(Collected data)

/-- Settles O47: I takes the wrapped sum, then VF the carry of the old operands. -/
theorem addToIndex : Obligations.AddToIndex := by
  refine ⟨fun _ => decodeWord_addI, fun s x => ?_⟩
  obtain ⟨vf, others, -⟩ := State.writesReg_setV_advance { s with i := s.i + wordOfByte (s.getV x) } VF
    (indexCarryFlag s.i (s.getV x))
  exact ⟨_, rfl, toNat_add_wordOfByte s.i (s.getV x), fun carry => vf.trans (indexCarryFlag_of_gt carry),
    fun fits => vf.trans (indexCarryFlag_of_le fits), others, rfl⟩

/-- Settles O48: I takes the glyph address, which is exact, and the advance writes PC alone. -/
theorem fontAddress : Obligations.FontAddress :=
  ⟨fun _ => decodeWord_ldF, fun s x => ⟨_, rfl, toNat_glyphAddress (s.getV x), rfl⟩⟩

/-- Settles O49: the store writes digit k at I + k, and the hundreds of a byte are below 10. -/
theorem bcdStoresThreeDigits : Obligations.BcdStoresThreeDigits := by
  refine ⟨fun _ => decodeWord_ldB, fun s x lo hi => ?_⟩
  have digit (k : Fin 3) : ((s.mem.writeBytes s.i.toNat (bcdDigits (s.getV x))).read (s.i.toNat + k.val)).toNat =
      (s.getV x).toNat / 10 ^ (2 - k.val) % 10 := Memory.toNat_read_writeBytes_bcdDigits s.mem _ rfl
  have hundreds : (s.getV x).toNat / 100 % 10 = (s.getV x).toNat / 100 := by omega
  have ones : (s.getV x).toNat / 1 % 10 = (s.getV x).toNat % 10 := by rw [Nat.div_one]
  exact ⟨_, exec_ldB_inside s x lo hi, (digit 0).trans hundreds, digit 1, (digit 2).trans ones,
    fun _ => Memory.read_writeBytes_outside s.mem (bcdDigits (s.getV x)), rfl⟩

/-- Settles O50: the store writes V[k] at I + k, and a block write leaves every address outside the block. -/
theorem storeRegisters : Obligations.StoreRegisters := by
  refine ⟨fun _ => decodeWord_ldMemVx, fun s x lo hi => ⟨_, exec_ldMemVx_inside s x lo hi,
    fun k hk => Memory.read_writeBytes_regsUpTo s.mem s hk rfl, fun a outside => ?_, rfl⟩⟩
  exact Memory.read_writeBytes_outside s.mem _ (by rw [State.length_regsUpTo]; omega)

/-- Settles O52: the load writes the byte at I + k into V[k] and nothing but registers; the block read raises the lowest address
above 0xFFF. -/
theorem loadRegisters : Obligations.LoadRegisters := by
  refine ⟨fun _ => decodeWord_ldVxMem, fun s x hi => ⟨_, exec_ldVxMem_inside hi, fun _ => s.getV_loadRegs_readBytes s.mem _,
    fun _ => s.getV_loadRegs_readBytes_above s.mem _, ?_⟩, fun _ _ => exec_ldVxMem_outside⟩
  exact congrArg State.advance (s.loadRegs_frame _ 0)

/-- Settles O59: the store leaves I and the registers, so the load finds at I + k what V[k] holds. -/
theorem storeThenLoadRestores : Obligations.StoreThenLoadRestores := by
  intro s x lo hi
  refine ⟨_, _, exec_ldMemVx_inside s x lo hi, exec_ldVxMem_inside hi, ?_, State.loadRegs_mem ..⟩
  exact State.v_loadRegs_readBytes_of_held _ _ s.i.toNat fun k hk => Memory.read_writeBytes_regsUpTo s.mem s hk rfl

* _Activity_
The line containing "fun fits =>" marks the end. Please print exactly every line from the top of the data to it, both included, and nothing more.

* _Reply to the exercise_
/-- Settles O47: I takes the wrapped sum, then VF the carry of the old operands. -/
theorem addToIndex : Obligations.AddToIndex := by
  refine ⟨fun _ => decodeWord_addI, fun s x => ?_⟩
  obtain ⟨vf, others, -⟩ := State.writesReg_setV_advance { s with i := s.i + wordOfByte (s.getV x) } VF
    (indexCarryFlag s.i (s.getV x))
  exact ⟨_, rfl, toNat_add_wordOfByte s.i (s.getV x), fun carry => vf.trans (indexCarryFlag_of_gt carry),
    fun fits => vf.trans (indexCarryFlag_of_le fits), others, rfl⟩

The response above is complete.